* _WHAT YOU SHOULD DO_
The records follow. Count the lines holding "obtain" and give only the number.

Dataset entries
• • • • • • •
-- ==== Sys2Proof/Laws/Exec.lean ====
section
/-! SUPPORT. What each instruction can answer, once each: its completion, and the cases of its next state. -/

namespace Sys2Proof.Machine

variable {s t : State} {m1 m2 m3 : Mode} {a b v dest : Word} {e : FaultInfo}

theorem finish_eq_next_iff {r : Except FaultInfo State} :
    finish s r = .next t ↔ r = .ok t ∨ ∃ e, r = .error e ∧ t = s.enterFault e := by
  cases r <;> simp [finish, eq_comm]

theorem finish_ne_fault (r : Except FaultInfo State) (f : Fault) : finish s r ≠ .fault f := by
  cases r <;> simp [finish]

theorem finish_ne_refused (r : Except FaultInfo State) (x : Refusal) : finish s r ≠ .refused x := by
  cases r <;> simp [finish]

/-- An `F3` instruction that completes: both reads, the destination, the ALU and the write succeed. -/
theorem resultF3_eq_ok_iff {f : Word → Word → Except FaultInfo Word} :
    resultF3 f m1 m2 m3 s = .ok t ↔
      ∃ a b dest v, Reads s 1 m1 a ∧ Reads s 2 m2 b ∧ Names s 3 m3 dest ∧ f a b = .ok v ∧
        InBounds s.config.capacity dest ∧ t = (s.setMem (s.mem.set (cellOf dest) v)).advance 4 := by
  constructor
  · intro h
    unfold resultF3 at h
    split at h
    · cases h
    · rename_i a b hab
      split at h
      · cases h
      · rename_i dest hdest
        split at h
        · cases h
        · rename_i v hv
          split at h
          · cases h
          · rename_i m hm
            obtain ⟨ha, hb⟩ := twoSources_eq_ok_iff.mp hab
            obtain ⟨hin, rfl⟩ := memWrite_eq_ok_iff.mp hm
            cases h
            exact ⟨a, b, dest, v, ha, hb, destination_eq_ok_iff.mp hdest, hv, hin, rfl⟩
  · rintro ⟨a, b, dest, v, ha, hb, hd, hv, hin, rfl⟩
    simp only [resultF3, twoSources_eq_ok_iff.mpr ⟨ha, hb⟩, destination_eq_ok_iff.mpr hd, hv,
      memWrite_eq_ok_iff.mpr ⟨hin, rfl⟩]

/-- Every way an `F3` instruction can fault, in the order of 60_exceptions.md R206. -/
theorem resultF3_eq_error_iff {f : Word → Word → Except FaultInfo Word} :
    resultF3 f m1 m2 m3 s = .error e ↔
      SourceFaults s 1 m1 e ∨ (∃ a, Reads s 1 m1 a ∧ SourceFaults s 2 m2 e) ∨
      ∃ a b, Reads s 1 m1 a ∧ Reads s 2 m2 b ∧
        (OperandFaults s 3 e ∨ ∃ dest, Names s 3 m3 dest ∧
          (f a b = .error e ∨ ∃ v, f a b = .ok v ∧ ¬ InBounds s.config.capacity dest ∧
            e = memoryFault .write 3 dest)) := by
  cases h12 : twoSources s m1 m2 with
  | error e' =>
    have hno : ¬ ∃ a b, Reads s 1 m1 a ∧ Reads s 2 m2 b ∧
        (OperandFaults s 3 e ∨ ∃ dest, Names s 3 m3 dest ∧
          (f a b = .error e ∨ ∃ v, f a b = .ok v ∧ ¬ InBounds s.config.capacity dest ∧
            e = memoryFault .write 3 dest)) := by
      rintro ⟨a, b, ha, hb, -⟩
      rw [twoSources_eq_ok_iff.mpr ⟨ha, hb⟩] at h12
      cases h12
    rw [← or_assoc, ← twoSources_eq_error_iff, or_iff_left hno]
    simp only [resultF3, h12, Except.error.injEq]
  | ok ab =>
    obtain ⟨a, b⟩ := ab
    obtain ⟨ha, hb⟩ := twoSources_eq_ok_iff.mp h12
    have hno : ¬ (SourceFaults s 1 m1 e ∨ ∃ a, Reads s 1 m1 a ∧ SourceFaults s 2 m2 e) := by
      rw [← twoSources_eq_error_iff, h12]
      simp
    rw [← or_assoc, or_iff_right hno]
    have huniq : ∀ a' b', Reads s 1 m1 a' → Reads s 2 m2 b' → a' = a ∧ b' = b := fun a' b' ha' hb' => by
      have := twoSources_eq_ok_iff.mpr ⟨ha', hb'⟩
      rw [h12] at this
      cases this
      exact ⟨rfl, rfl⟩
    cases h3 : destination s 3 m3 with
    | error e' =>
      have hno3 : ∀ d, ¬ Names s 3 m3 d := fun d hd => by
        rw [destination_eq_ok_iff.mpr hd] at h3
        cases h3
      simp only [resultF3, h12, h3, hno3, false_and, exists_false, or_false]
      rw [← destination_eq_error_iff (mode := m3), h3]
      simp only [Except.error.injEq]
      exact ⟨fun h => ⟨a, b, ha, hb, h⟩, fun ⟨_, _, _, _, h⟩ => h⟩
    | ok dest =>
      have hd := destination_eq_ok_iff.mp h3
      have hnf : ¬ OperandFaults s 3 e := by
        rw [← destination_eq_error_iff (mode := m3), h3]
        simp
      have hduniq : ∀ d, Names s 3 m3 d → d = dest := fun d hd' => by
        have := destination_eq_ok_iff.mpr hd'
        rw [h3] at this
        cases this
        rfl
      simp only [hnf, false_or]
      constructor
      · intro h
        refine ⟨a, b, ha, hb, dest, hd, ?_⟩
        simp only [resultF3, h12, h3] at h
        split at h
        · cases h; exact .inl ‹_›
        · rename_i v hv
          split at h
          · rename_i hm
            cases h
            exact .inr ⟨v, hv, memWrite_eq_error_iff.mp hm⟩
          · cases h
      · rintro ⟨a', b', ha', hb', d, hd', hcase⟩
        obtain ⟨rfl, rfl⟩ := huniq a' b' ha' hb'
        obtain rfl := hduniq d hd'
        rcases hcase with hf | ⟨v, hv, hout⟩
        · simp only [resultF3, h12, h3, hf]
        · simp only [resultF3, h12, h3, hv, memWrite_eq_error_iff.mpr hout]

theorem resultJump_eq_ok_iff {taken : Word → Bool} :
    resultJump taken m1 m2 s = .ok t ↔
      ∃ a b, Reads s 1 m1 a ∧ Reads s 2 m2 b ∧ t = if taken a then s.jump b else s.advance 3 := by
  constructor
  · intro h
    unfold resultJump at h
    split at h
    · cases h
    · rename_i a b hab
      obtain ⟨ha, hb⟩ := twoSources_eq_ok_iff.mp hab
      cases h
      exact ⟨a, b, ha, hb, rfl⟩
  · rintro ⟨a, b, ha, hb, rfl⟩
    simp only [resultJump, twoSources_eq_ok_iff.mpr ⟨ha, hb⟩]

theorem resultJump_eq_error_iff {taken : Word → Bool} :
    resultJump taken m1 m2 s = .error e ↔
      SourceFaults s 1 m1 e ∨ ∃ a, Reads s 1 m1 a ∧ SourceFaults s 2 m2 e := by
  rw [← twoSources_eq_error_iff]
  unfold resultJump
  cases twoSources s m1 m2 <;> simp

theorem resultArb_eq_ok_iff :
    resultArb m1 s = .ok t ↔ ∃ a, Reads s 1 m1 a ∧ t = (s.setRb (s.rb + a)).advance 2 := by
  constructor
  · intro h
    unfold resultArb at h
    split at h
    · cases h
    · rename_i a ha
      cases h
      exact ⟨a, source_eq_ok_iff.mp ha, rfl⟩
  · rintro ⟨a, ha, rfl⟩
    simp only [resultArb, source_eq_ok_iff.mpr ha]

theorem resultArb_eq_error_iff : resultArb m1 s = .error e ↔ SourceFaults s 1 m1 e := by
  rw [← source_eq_error_iff]
  unfold resultArb
  cases source s 1 m1 <;> simp

/-- What IN does once the port has delivered a word. -/
theorem storeInput_cases :
    (InBounds s.config.capacity dest ∧
      storeInput dest v s = .next (((s.consume v).setMem (s.mem.set (cellOf dest) v)).advance 2)) ∨
    (¬ InBounds s.config.capacity dest ∧
      storeInput dest v s = .next ((s.consume v).enterFault (memoryFault .write 1 dest))) := by
  by_cases h : InBounds s.config.capacity dest
  · refine .inl ⟨h, ?_⟩
    have hw : memWrite (s.consume v) 1 dest v = .ok (s.mem.set (cellOf dest) v) :=
      memWrite_eq_ok_iff.mpr ⟨h, rfl⟩
    simp only [storeInput, hw]
  · refine .inr ⟨h, ?_⟩
    have hw : memWrite (s.consume v) 1 dest v = .error (memoryFault .write 1 dest) :=
      memWrite_eq_error_iff.mpr ⟨h, rfl⟩
    simp only [storeInput, hw]

/-- Every next state of IN (42_io.md R126). -/
theorem execIn_next_cases (h : execIn m1 s = .next t) :
    (∃ e, OperandFaults s 1 e ∧ t = s.enterFault e) ∨
    ∃ dest, Names s 1 m1 dest ∧
      ((∃ p, s.input.request s.ioMode s.config.eofSentinel = some (.fault, p) ∧
          t = (s.setInput p).enterFault (ioFault .input)) ∨
       (∃ v p, s.input.request s.ioMode s.config.eofSentinel = some (.value v, p) ∧
          InBounds s.config.capacity dest ∧
          t = (((s.setInput p).consume v).setMem (s.mem.set (cellOf dest) v)).advance 2) ∨
       (∃ v p, s.input.request s.ioMode s.config.eofSentinel = some (.value v, p) ∧
          ¬ InBounds s.config.capacity dest ∧
          t = ((s.setInput p).consume v).enterFault (memoryFault .write 1 dest))) := by
  unfold execIn at h
  split at h
  · cases h; exact .inl ⟨_, destination_eq_error_iff.mp ‹_›, rfl⟩
  · rename_i dest hd
    refine .inr ⟨dest, destination_eq_ok_iff.mp hd, ?_⟩
    split at h
    · cases h
    · cases h; exact .inl ⟨_, ‹_›, rfl⟩
    · rename_i v p hp
      rcases storeInput_cases (s := s.setInput p) (dest := dest) (v := v) with ⟨hin, hs⟩ | ⟨hout, hs⟩
      · rw [hs] at h; cases h; exact .inr (.inl ⟨v, p, hp, hin, rfl⟩)
      · rw [hs] at h; cases h; exact .inr (.inr ⟨v, p, hp, hout, rfl⟩)

/-- IN stops only to wait for an answer (R125). -/
theorem execIn_eq_fault_iff {f : Fault} :
    execIn m1 s = .fault f ↔
      (∃ dest, Names s 1 m1 dest) ∧ s.input.request s.ioMode s.config.eofSentinel = none ∧ f = .inputWait := by
  constructor
  · intro h
    unfold execIn at h
    split at h
    · cases h
    · rename_i dest hd
      split at h
      · cases h; exact ⟨⟨dest, destination_eq_ok_iff.mp hd⟩, ‹_›, rfl⟩
      · cases h
      · rename_i v p hp
        rcases storeInput_cases (s := s.setInput p) (dest := dest) (v := v) with ⟨_, hs⟩ | ⟨_, hs⟩ <;>
          rw [hs] at h <;> cases h
  · rintro ⟨⟨dest, hd⟩, hp, rfl⟩
    simp only [execIn, destination_eq_ok_iff.mpr hd, hp]

theorem execIn_ne_refused (x : Refusal) : execIn m1 s ≠ .refused x := by
  intro h
  unfold execIn at h
  split at h
  · cases h
  · rename_i dest hd
    split at h
    · cases h
    · cases h
    · rename_i v p hp
      rcases storeInput_cases (s := s.setInput p) (dest := dest) (v := v) with ⟨_, hs⟩ | ⟨_, hs⟩ <;>
        rw [hs] at h <;> cases h

/-- Every next state of OUT (R127). -/
theorem execOut_next_cases (h : execOut m1 s = .next t) :
    (∃ e, SourceFaults s 1 m1 e ∧ t = s.enterFault e) ∨
    ∃ a, Reads s 1 m1 a ∧
      ((∃ p, s.outPort.request = some (.fault, p) ∧ t = (s.setOutPort p).enterFault (ioFault .output)) ∨
       (∃ p, s.outPort.request = some (.ok, p) ∧ t = ((s.setOutPort p).emit a).advance 2)) := by
  unfold execOut at h
  split at h
  · cases h; exact .inl ⟨_, source_eq_error_iff.mp ‹_›, rfl⟩
  · rename_i a ha
    refine .inr ⟨a, source_eq_ok_iff.mp ha, ?_⟩
    split at h
    · cases h
    · cases h; exact .inl ⟨_, ‹_›, rfl⟩
    · cases h; exact .inr ⟨_, ‹_›, rfl⟩

/-- OUT stops only to wait for an answer (R125). -/
theorem execOut_eq_fault_iff {f : Fault} :
    execOut m1 s = .fault f ↔ (∃ a, Reads s 1 m1 a) ∧ s.outPort.request = none ∧ f = .outputWait := by
  constructor
  · intro h
    unfold execOut at h
    split at h
    · cases h
    · rename_i a ha
      split at h
      · cases h; exact ⟨⟨a, source_eq_ok_iff.mp ha⟩, ‹_›, rfl⟩
      · cases h
      · cases h
  · rintro ⟨⟨a, ha⟩, hp, rfl⟩
    simp only [execOut, source_eq_ok_iff.mpr ha, hp]

theorem execOut_ne_refused (x : Refusal) : execOut m1 s ≠ .refused x := by
  intro h
  unfold execOut at h
  split at h
  · cases h
  · split at h <;> cases h

end Sys2Proof.Machine
end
• • • • • • •
* _RESPONSE_
7